Continental Automotive Systems: Kerngeschäft Vernetzung

Jeder redet mit jedem im Auto der Zukunft, sogar schon im Auto der näheren Zukunft: Die Reifen sagen es jedem Computer, der es hören will, ob der Luftdruck stimmt, Laserstrahlen, Radar und Kameras melden, was vor dem Auto geschieht und sprechen sogar mit den Bremsen und deren Assistenten, das Fahrwerk hört zu und hat selbst etwas zum allgemeinen Stimmengewirr beizutragen. Sensoren und deren Meldungen finden sich heute schon in unseren Autos in großer Zahl, je größer das Auto, desto mehr. Jetzt geht es darum, diese Vielfalt an Informationen aus den einzelnen Systemen insgesamt für das Auto zu vernetzen.

"Sensor-Fusion" heißt das Stichwort, unter das Zulieferer Continental jetzt seine Technologie-Schau auf dem ADAC-Gelände in Grevenbroich stellte. In der Tat ist dieser Konzern besonders gefordert und geeignet, die Informationen zu bündeln, denn in den vergangenen Jahren hat das Unternehmen mit Sitz in Hannover nicht nur seinen Umsatz, sondern mehr noch seine Kompetenzfelder erweitert.
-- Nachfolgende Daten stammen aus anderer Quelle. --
def OFFSET : Field := { slot := 0xe0, off := 0x28, lo := 0, width := 8, acc := .rwk, reset := 0 }
def REF : Field := { slot := 0xe0, off := 0x28, lo := 8, width := 2, acc := .rwk, reset := 0 }
def MAXCORR : Field := { slot := 0xe0, off := 0x28, lo := 16, width := 16, acc := .ro, reset := 0 }
/-- FLS_MARGIN (chapter 13). -/
def reg : Register := { name := "FLS_MARGIN", slot := 0xe0, slotCount := 1, off := 0x28, offCount := 1, offStep := 0, wide := false, banked := false, fields := [OFFSET, REF, MAXCORR] }
end FLS_MARGIN

namespace FLS_EVENTS

def SUSPENDS : Field := { slot := 0xe0, off := 0x2c, lo := 0, width := 16, acc := .rc, reset := 0 }
def UE : Field := { slot := 0xe0, off := 0x2c, lo := 16, width := 8, acc := .rc, reset := 0 }
def RETIRED : Field := { slot := 0xe0, off := 0x2c, lo := 24, width := 8, acc := .rc, reset := 0 }
/-- FLS_EVENTS (chapter 13). -/
def reg : Register := { name := "FLS_EVENTS", slot := 0xe0, slotCount := 1, off := 0x2c, offCount := 1, offStep := 0, wide := false, banked := false, fields := [SUSPENDS, UE, RETIRED] }
end FLS_EVENTS

namespace FLS_SPARES

def LEFT : Field := { slot := 0xe0, off := 0x40, lo := 0, width := 12, acc := .ro, reset := 0, offStep := 4 }
def RETIRED : Field := { slot := 0xe0, off := 0x40, lo := 16, width := 12, acc := .ro, reset := 0, offStep := 4 }
/-- FLS_SPARES_l (chapter 13). -/
def reg : Register := { name := "FLS_SPARES_l", slot := 0xe0, slotCount := 1, off := 0x40, offCount := 4, offStep := 4, wide := false, banked := false, fields := [LEFT, RETIRED] }
end FLS_SPARES

namespace BOOT_STATUS

def TWIN : Field := { slot := 0xe1, off := 0x0, lo := 0, width := 1, acc := .ro, reset := 0 }
def TRIAL : Field := { slot := 0xe1, off := 0x0, lo := 1, width := 1, acc := .ro, reset := 0 }
def ATTEMPT : Field := { slot := 0xe1, off := 0x0, lo := 2, width := 2, acc := .ro, reset := 0 }
def RECOVERY : Field := { slot := 0xe1, off := 0x0, lo := 4, width := 1, acc := .ro, reset := 0 }
def FAIL0 : Field := { slot := 0xe1, off := 0x0, lo := 8, width := 8, acc := .ro, reset := 0 }
def FAIL1 : Field := { slot := 0xe1, off := 0x0, lo := 16, width := 8, acc := .ro, reset := 0 }
/-- BOOT_STATUS (chapter 13). -/
def reg : Register := { name := "BOOT_STATUS", slot := 0xe1, slotCount := 1, off := 0x0, offCount := 1, offStep := 0, wide := false, banked := false, fields := [TWIN, TRIAL, ATTEMPT, RECOVERY, FAIL0, FAIL1] }
end BOOT_STATUS

namespace BOOT_GEN

def GEN : Field := { slot := 0xe1, off := 0x4, lo := 0, width := 32, acc := .ro, reset := 0 }
/-- BOOT_GEN (chapter 13). -/
def reg : Register := { name := "BOOT_GEN", slot := 0xe1, slotCount := 1, off := 0x4, offCount := 1, offStep := 0, wide := false, banked := false, fields := [GEN] }
end BOOT_GEN

namespace BOOT_INFO

def MIN_SVN : Field := { slot := 0xe1, off := 0x8, lo := 0, width := 7, acc := .ro, reset := 0 }
/-- BOOT_INFO (chapter 13). -/
def reg : Register := { name := "BOOT_INFO", slot := 0xe1, slotCount := 1, off := 0x8, offCount := 1, offStep := 0, wide := false, banked := false, fields := [MIN_SVN] }
end BOOT_INFO

namespace BOOT_REQ

def TWIN : Field := { slot := 0xe1, off := 0xc, lo := 0, width := 1, acc := .rwk, reset := 0 }
/-- BOOT_REQ (chapter 13). -/
def reg : Register := { name := "BOOT_REQ", slot := 0xe1, slotCount := 1, off := 0xc, offCount := 1, offStep := 0, wide := false, banked := false, fields := [TWIN] }
end BOOT_REQ

namespace BOOT_TIME

def US : Field := { slot := 0xe1, off := 0x10, lo := 0, width := 32, acc := .ro, reset := 0 }
/-- BOOT_TIME (chapter 13). -/
def reg : Register := { name := "BOOT_TIME", slot := 0xe1, slotCount := 1, off := 0x10, offCount := 1, offStep := 0, wide := false, banked := false, fields := [US] }
end BOOT_TIME

namespace FCU_CFG

def NEST : Field := { slot := 0x30, off := 0x0, lo := 0, width := 1, acc := .rwk, reset := 0 }
/-- FCU_CFG (chapter 14). -/
def reg : Register := { name := "FCU_CFG", slot := 0x30, slotCount := 1, off := 0x0, offCount := 1, offStep := 0, wide := false, banked := false, fields := [NEST] }
end FCU_CFG

namespace FCU_STATUS

def SAFE : Field := { slot := 0x30, off := 0x4, lo := 0, width := 1, acc := .ro, reset := 0 }
def ACTIVE : Field := { slot := 0x30, off := 0x4, lo := 8, width := 8, acc := .ro, reset := 0 }
def WINDOWS : Field := { slot := 0x30, off := 0x4, lo := 16, width := 8, acc := .ro, reset := 0 }
/-- FCU_STATUS (chapter 14). -/
def reg : Register := { name := "FCU_STATUS", slot := 0x30, slotCount := 1, off := 0x4, offCount := 1, offStep := 0, wide := false, banked := false, fields := [SAFE, ACTIVE, WINDOWS] }
end FCU_STATUS

namespace FCU_SAFE_SRC

def SRC : Field := { slot := 0x30, off := 0x8, lo := 0, width := 10, acc := .ro, reset := 0 }
def VALID : Field := { slot := 0x30, off := 0x8, lo := 31, width := 1, acc := .ro, reset := 0 }
/-- FCU_SAFE_SRC (chapter 14). -/
def reg : Register := { name := "FCU_SAFE_SRC", slot := 0x30, slotCount := 1, off := 0x8, offCount := 1, offStep := 0, wide := false, banked := false, fields := [SRC, VALID] }
end FCU_SAFE_SRC

namespace FCU_PIN

def PULSE : Field := { slot := 0x30, off := 0xc, lo := 0, width := 10, acc := .rwk, reset := 1, subs := [⟨0, 0, 1⟩, ⟨1001, 1023, 1000⟩] }
def CLASS : Field := { slot := 0x30, off := 0xc, lo := 12, width := 2, acc := .rwk, reset := 2 }
def HOLD : Field := { slot := 0x30, off := 0xc, lo := 16, width := 1, acc := .rw, reset := 0 }
def LEVEL : Field := { slot := 0x30, off := 0xc, lo := 17, width := 1, acc := .ro, reset := 1 }
/-- FCU_PIN (chapter 14). -/
def reg : Register := { name := "FCU_PIN", slot := 0x30, slotCount := 1, off := 0xc, offCount := 1, offStep := 0, wide := false, banked := false, fields := [PULSE, CLASS, HOLD, LEVEL] }
end FCU_PIN

namespace FCU_SEL

def SRC : Field := { slot := 0x30, off := 0x10, lo := 0, width := 10, acc := .rw, reset := 0 }
/-- FCU_SEL (chapter 14). -/
def reg : Register := { name := "FCU_SEL", slot := 0x30, slotCount := 1, off := 0x10, offCount := 1, offStep := 0, wide := false, banked := false, fields := [SRC] }
end FCU_SEL

namespace FCU_SRC_CFG

def CLASS : Field := { slot := 0x30, off := 0x14, lo := 0, width := 2, acc := .rwk, reset := 0 }
def REACTION : Field := { slot := 0x30, off := 0x14, lo := 2, width := 3, acc := .rwk, reset := 0 }
def LINE : Field := { slot := 0x30, off := 0x14, lo := 8, width := 6, acc := .rwk, reset := 0 }
def FIXED : Field := { slot := 0x30, off := 0x14, lo := 16, width := 1, acc := .ro, reset := 0 }
def REFUSED : Field := { slot := 0x30, off := 0x14, lo := 20, width := 1, acc := .ro, reset := 0 }
/-- FCU_SRC_CFG (chapter 14). -/
def reg : Register := { name := "FCU_SRC_CFG", slot := 0x30, slotCount := 1, off := 0x14, offCount := 1, offStep := 0, wide := false, banked := false, fields := [CLASS, REACTION, LINE, FIXED, REFUSED] }
end FCU_SRC_CFG

namespace FCU_CLR

def SRC : Field := { slot := 0x30, off := 0x18, lo := 0, width := 10, acc := .wo, reset := 0 }
def GO : Field := { slot := 0x30, off := 0x18, lo := 31, width := 1, acc := .wo, reset := 0 }
/-- FCU_CLR (chapter 14). -/
def reg : Register := { name := "FCU_CLR", slot := 0x30, slotCount := 1, off := 0x18, offCount := 1, offStep := 0, wide := false, banked := false, fields := [SRC, GO] }
end FCU_CLR

namespace FCU_INJ

def SRC : Field := { slot := 0x30, off := 0x1c, lo := 0, width := 10, acc := .rwk, reset := 0 }
def MODE : Field := { slot := 0x30, off := 0x1c, lo := 10, width := 2, acc := .rwk, reset := 0 }
def REACT : Field := { slot := 0x30, off := 0x1c, lo := 12, width := 1, acc := .rwk, reset := 0 }
def MASK : Field := { slot := 0x30, off := 0x1c, lo := 16, width := 7, acc := .rwk, reset := 0 }
def ERR : Field := { slot := 0x30, off := 0x1c, lo := 24, width := 2, acc := .ro, reset := 0 }
def GO : Field := { slot := 0x30, off := 0x1c, lo := 31, width := 1, acc := .wo, reset := 0 }
/-- FCU_INJ (chapter 14). -/
def reg : Register := { name := "FCU_INJ", slot := 0x30, slotCount := 1, off := 0x1c, offCount := 1, offStep := 0, wide := false, banked := false, fields := [SRC, MODE, REACT, MASK, ERR, GO] }
end FCU_INJ

namespace FCU_INJ_DETAIL

def DETAIL : Field := { slot := 0x30, off := 0x20, lo := 0, width := 32, acc := .rwk, reset := 0 }
/-- FCU_INJ_DETAIL (chapter 14). -/
def reg : Register := { name := "FCU_INJ_DETAIL", slot := 0x30, slotCount := 1, off := 0x20, offCount := 1, offStep := 0, wide := false, banked := false, fields := [DETAIL] }
end FCU_INJ_DETAIL

namespace FCU_REC

def DATA : Field := { slot := 0x30, off := 0x40, lo := 0, width := 32, acc := .ro, reset := 0, offStep := 4 }
/-- FCU_REC_w (chapter 14). -/
def reg : Register := { name := "FCU_REC_w", slot := 0x30, slotCount := 1, off := 0x40, offCount := 8, offStep := 4, wide := false, banked := false, fields := [DATA] }
end FCU_REC

namespace FCU_LIVE

def LIVE : Field := { slot := 0x30, off := 0x100, lo := 0, width := 32, acc := .ro, reset := 0, offStep := 4 }
/-- FCU_LIVE_w (chapter 14). -/
def reg : Register := { name := "FCU_LIVE_w", slot := 0x30, slotCount := 1, off := 0x100, offCount := 32, offStep := 4, wide := false, banked := false, fields := [LIVE] }
end FCU_LIVE

namespace FCU_STICKY

def STICKY : Field := { slot := 0x30, off := 0x180, lo := 0, width := 32, acc := .w1c, reset := 0, offStep := 4 }
/-- FCU_STICKY_w (chapter 14). -/
def reg : Register := { name := "FCU_STICKY_w", slot := 0x30, slotCount := 1, off := 0x180, offCount := 32, offStep := 4, wide := false, banked := false, fields := [STICKY] }
end FCU_STICKY

namespace KNL_STATUS

def SUPPLY : Field := { slot := 0xf0, off := 0x0, lo := 0, width := 2, acc := .ro, reset := 0 }
def VAULT_A : Field := { slot := 0xf0, off := 0x0, lo := 2, width := 1, acc := .ro, reset := 0 }
def VAULT_B : Field := { slot := 0xf0, off := 0x0, lo := 3, width := 1, acc := .ro, reset := 0 }
def ACTIVE : Field := { slot := 0xf0, off := 0x0, lo := 4, width := 1, acc := .ro, reset := 0 }
def LOCKED : Field := { slot := 0xf0, off := 0x0, lo := 5, width := 1, acc := .ro, reset := 0 }
def LATCHED : Field := { slot := 0xf0, off := 0x0, lo := 6, width := 1, acc := .ro, reset := 0 }
def POR : Field := { slot := 0xf0, off := 0x0, lo := 7, width := 1, acc := .ro, reset := 1 }
def RTC_VALID : Field := { slot := 0xf0, off := 0x0, lo := 8, width := 1, acc := .ro, reset := 0 }
def XTAL_OK : Field := { slot := 0xf0, off := 0x0, lo := 9, width := 1, acc := .ro, reset := 1 }
def CELL_STATE : Field := { slot := 0xf0, off := 0x0, lo := 10, width := 2, acc := .ro, reset := 0 }
def HOLDUP_OK : Field := { slot := 0xf0, off := 0x0, lo := 12, width := 1, acc := .ro, reset := 0 }
def EVQ_COUNT : Field := { slot := 0xf0, off := 0x0, lo := 13, width := 5, acc := .ro, reset := 0 }
def EVQ_LOST : Field := { slot := 0xf0, off := 0x0, lo := 18, width := 8, acc := .ro, reset := 0 }
def BUSY : Field := { slot := 0xf0, off := 0x0, lo := 31, width := 1, acc := .ro, reset := 0 }
/-- KNL_STATUS (chapter 15). -/
def reg : Register := { name := "KNL_STATUS", slot := 0xf0, slotCount := 1, off := 0x0, offCount := 1, offStep := 0, wide := false, banked := false, fields := [SUPPLY, VAULT_A, VAULT_B, ACTIVE, LOCKED, LATCHED, POR, RTC_VALID, XTAL_OK, CELL_STATE, HOLDUP_OK, EVQ_COUNT, EVQ_LOST, BUSY] }
end KNL_STATUS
Mit Reifen begann vor mehr als 130 Jahren die Unternehmensgeschichte. Seit Ende der 90-er Jahre kam das Wissen um die Bremse samt ABS und ESP dazu. Luftfederung, Radar, Kameras und viel Elektronik sind ebenfalls an Bord, sowie das Automobilgeschäft des amerikanischen Unternehmens Motorola, einem Experten für die mobile Kommunikation. Auch Hybridtechnologien stehen im Programm, so dass durch die Zusammenarbeit mit dem Antriebs- und Getriebeexperten Zahnradfabrik Friedrichshafen (ZF) heute Projekte für den Mischantrieb aus Verbrennungs- und Elektromotoren bearbeitet werden. Dazu hat sich die "Conti" jetzt auch noch das Wissen um das Management großer Lithiumionen-Batterien angeeignet,.
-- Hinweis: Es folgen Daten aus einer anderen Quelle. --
-- ==== Sys2Proof/Machine/TypesChip.lean ====
section
/-! DEFINITION. Types of the flash, the boot and the chip's own state (chapters 13 and 20). -/

namespace Sys2Proof.Machine

/-- A physical block of the flash die (R438 to R443): its partition and mode while in use, whether it lies erased in a free pool, whether
it is retired or pinned, its erase count, its next unprogrammed page, its reads since it was programmed, and the times of its programming
and of its last scrub. -/
structure FlashBlock where
  part : Nat := 255
  slc : Bool := true
  free : Bool := true
  retired : Bool := false
  pinned : Bool := false
  erases : Nat := 0
  nextPage : Nat := 0
  reads : Nat := 0
  since : Nat := 0
  scrubbed : Nat := 0
  deriving DecidableEq, Repr

/-- A boot pointer record (Table 13-9); a CARRY keeps the type of the state it repeats. -/
structure PtrRec where
  carry : Bool
  typ : Nat
  twin : Nat
  attempts : Nat
  prev : Nat
  gen : Nat
  version : Nat
  svn : Nat
  hash : Nat
  deriving DecidableEq, Repr

/-- The flash controller (chapter 13): the bytes of the die by physical byte number, blocks by LUN × 4,096 + block, the logical map by
sector, the block being filled of each partition, open erase intents (block and journal SEQ), the 64-byte journal records and the pointer records
newest first, the pointer records in the in-use block, and the sectors marked for refresh. -/
structure Flash where
  cells : List Host.Cell
  blocks : Table FlashBlock
  map : Table Nat
  filling : Table Nat
  intents : List (Nat × Nat)
  journal : List (List Byte)
  nextSeq : Nat
  pointers : List PtrRec
  ptrUsed : Nat
  marked : List Nat
  deriving DecidableEq, Repr

/-- The fields of a boot image header (Table 13-8). -/
structure ImageHead where
  version : Nat
  svn : Nat
  len : Nat
  entry : Nat
  hash : Nat
  raiseSvn : Bool
  signer : List Byte
  deriving DecidableEq, Repr

/-- The watch over Tj for one of THERM_WARN and THERM_CRIT (R591): whether it is armed, samples in a row at or above its threshold, and since when
Tj has been 5 °C below it. -/
structure ThermWatch where
  armed : Bool
  high : Nat
  coolSince : Option Nat
  deriving DecidableEq, Repr

/-- The telemetry engine and the Burnisher beyond their registers (chapter 19): the last sample's sensor readings in m°C, the sensors excluded and
the valid samples each has had since, the offsets of sensor calibration in m°C, rails in mV, POWER_MW and CORE_MW, DIMM temperatures in m°C and
those at the last training by channel × 2 + DIMM, the watches, the times of the last sample and of the last Kennel reading, the last trim counts in
0.1 ppm, and the blocks that have a REFRESH_HELD record. -/
structure Telemetry where
  temps : List Int
  excluded : Table Nat
  offsets : Table Int
  rails : List Nat
  power : Nat
  core : Nat
  dimms : Table Int
  trained : Table Int
  warn : ThermWatch
  crit : ThermWatch
  last : Nat
  kennelAt : Nat
  trims : List Int
  refreshHeld : List Nat
  deriving DecidableEq, Repr

/-- One sample as the sensors give it (R589): the 64 die sensors in m°C, the eight rails in mV and mA, the DIMM sensors in m°C by channel × 2 +
DIMM, VBAT and VKEEP in mV. -/
structure Sample where
  temps : List Int
  rails : List Nat
  amps : List Nat
  dimms : List (Nat × Int)
  vbat : Nat
  vkeep : Nat
  deriving DecidableEq, Repr

end Sys2Proof.Machine
end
Wenn die Continental AG in den vergangenen Monaten deutlich ihren Wunsch ausgedrückt hat, das Automobilgeschäft von Siemens-VDO zu erwerben, so steht auch dieses Ringen um ein zusätzliches Kompetenzfeld dafür, dass die Continental zum ganz großen Lieferanten von ganz großen Systemen werden will. Diesen Anspruch konnte man jetzt in Grevenbroich - im Wortsinn - erfahren, vier Wochen bevor Wettbewerber Bosch seine Technologien der Presse präsentiert. Auch hier wird ein Anspruch deutlich. Conti sagt unmissverständlich: Bosch, wir kommen!
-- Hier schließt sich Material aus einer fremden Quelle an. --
-- ==== Sys2Proof/Machine/TypesSmilia.lean ====
section
/-! DEFINITION. Types of Smilia, its sessions, handles and subscriptions (chapter 18). -/

namespace Sys2Proof.Machine

/-- A message in reassembly (R552): the time of its first segment, its segments, and its end once LAST has come. -/
structure SmlBuf where
  since : Nat
  parts : List (Nat × List Byte)
  endAt : Option Nat
  deriving DecidableEq, Repr

/-- A snapshot of a DOMAIN entry under a read handle (R566). -/
structure SmlRead where
  idx : Nat
  sub : Nat
  content : List Byte
  lastUse : Nat
  deriving DecidableEq, Repr

/-- A write handle (R567): its session, its entry, the total length, the data placed so far, and its last use. -/
structure SmlWrite where
  session : Nat
  idx : Nat
  sub : Nat
  total : Nat
  parts : List (Nat × List Byte)
  lastUse : Nat
  deriving DecidableEq, Repr

/-- A subscription (R568): its entry (subindex 0xFF: every one), its minimum interval in ms, the time of its last NOTIFY, the value last seen of each
subindex, and the subindices whose change is held with the Trail number of it. -/
structure SmlSub where
  idx : Nat
  sub : Nat
  interval : Nat
  lastSent : Option Nat
  seen : Table (List Byte)
  held : Table Nat
  deriving DecidableEq, Repr

/-- A NOTIFY that is not yet acknowledged (R569): its number, subscription, payload, the time of its last send, and its resends. -/
structure SmlNote where
  number : Nat
  sub : Nat
  payload : List Byte
  sentAt : Nat
  resends : Nat
  deriving DecidableEq, Repr

/-- A response kept for a repeated REQ (R559): its opcode and payload. -/
structure SmlReply where
  req : Nat
  op : Nat
  payload : List Byte
  deriving DecidableEq, Repr

/-- A Smilia session (R553 to R559): its state and role, its carrier and peer, its keys and numbers, its handshake, the peer's key ID and the time of
establishment, requests in reassembly and answered, read handles, subscriptions and NOTIFYs, and its per-session entries. -/
structure SmlSession where
  state : SessState := .closed
  role : Nat := 0
  raw : Bool := false
  peer : Nat := 0
  /-- what its HELLO travelled in: its carrier and where replies go (R550) -/
  link : SmlNet := .ether 0 0 0
  random : Nat := 0
  rxKey : Nat := 0
  txKey : Nat := 0
  rxSalt : Nat := 0
  txSalt : Nat := 0
  prevKey : Option (Nat × Nat) := none
  keyGen : Nat := 0
  txGen : Nat := 0
  erased : Bool := false
  th : List Byte := []
  txSeq : Nat := 0
  received : List (Nat × Nat) := []
  helloAt : Nat := 0
  lastFrame : Nat := 0
  closedAt : Option Nat := none
  hello : List Byte := []
  ownAuth : List Byte := []
  keyId : Nat := 0
  since : Nat := 0
  topReq : Nat := 0
  bufs : Table SmlBuf := []
  replies : List SmlReply := []
  reads : Table SmlRead := []
  subs : Table SmlSub := []
  notes : List SmlNote := []
  nextNote : Nat := 0
  nsSelect : Nat := 0
  srcSelect : Nat := 0
  cursor : Nat := 0
  report : List Byte := []
  deriving DecidableEq, Repr

/-- Smilia and the management port beyond its registers: sessions by ID and the ID counter, hellos of which one part has come (by sender), the times of
recent HELLOs and of the last SML_HELLO_RATE, write handles, the next handle number, the last status of each CMD entry by its index, the time at which a
new management address takes effect, the addresses in force, the old ones with their end and the sessions that keep them (R548), and the time of
the last minute of VENDOR_WINDOW_MIN. -/
structure Smilia where
  sessions : Table SmlSession
  nextSession : Option Nat
  halves : Table SmlBuf
  helloTimes : List Nat
  lastRate : Option Nat
  writes : Table SmlWrite
  nextHandle : Nat
  status : Table Nat
  pendingAddr : Option Nat
  addr : List Nat
  oldAddr : Option (List Nat × Nat × List Nat)
  vendorTick : Nat
  deriving DecidableEq, Repr

end Sys2Proof.Machine
end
Hier ein Überblick über die vorgestellten Technologien, die zum Teil bereits in Produktion sind, kurz vor Markteinführung stehen oder noch als Vision gelten müssen:

Die elektro-hydraulische Kombibremse (EHC) kombiniert eine "klassische" hydraulische Bremse an der Vorderachse mit einer rein elektrischen Bremse für die Hinterachse. Die elektrische Bremse hinten sorgt für eine effizientere Gewinnung des Stroms, der bei Bremsvorgängen am Startergenerator entsteht. Das verbessert das Verbrauchsverhalten eines Hybridfahrzeugs. Parkbremse, Rückrollverhinderer und Anfahrhilfe am Berg sind ebenfalls integriert, und auch das Adaptive Cruise Contro-System (ACC) bedient sich der elektrischen Bremse.

Eine Festsattelbremse mit geteilten Belägen für Hochleistungsfahrzeuge vereinigt die Vorteile des Faustsattels mit denen des klassischen Festsattels. Zwei geteilte Bremsbelagpaare, die V-förmig angeordnet sind und vier Bremskolben sorgen für gute Bremsleistung und Regelbarkeit auch unter den harten Betriebsbedingungen bei Hochleistungsfahrzeugen.

Das ESP II mit aktivem Lenkeingriff bezieht in seine Regelstrategie auch die elektrische Lenkung mit ein. ESP II korrigiert also nicht nur, wie das klassische ESP, über die gezielte Ansteuerung der Bremse an einzelnen Rädern, sondern setzt auch die Lenkung ein, um ein Ausbrechen vom gewünschten Fahrweg zu verhindern.

Eine aktive Achskinematik erlaubt die selektive Ansteuerung der Hinterräder, ohne das Bauvolumen einer Hinterradlenkung zu bekegen. Bei diesem System wird der Hinterachslenker über eine Motor-Getriebe-Einheit in seiner Länge verstellt und so ein Lenkeffekt erzielt.

Ein neues Reifendruck-Kontrollsystem wird innen mit der Lauffläche des Reifens kalt vulkanisiert und meldet von hier Luftdruck, die tatsächliche Reifentemperatur und die Belastung des Reifens. Im Unterschied zu den heute an der Felge angebrachten Systemen, meldet das Conti-System die Temperatur des Reifens und nicht die der Felge. Außerdem kann der Bordcomputer aus den Messdaten ermitteln, ob das Fahrzeug ungleichmäßig beladen wurde. Selbst der aktuelle Schwerpunkt kann so festgestellt werden. Das ist nicht nur für Nutzfahrzeuge sinnvoll. Je höher das Fahrzeug, desto größer der Nutzen. Also auch Sports Utility Vehicles (SUV) können ab 2008 oder 2009 zu den Nutznießern zählen.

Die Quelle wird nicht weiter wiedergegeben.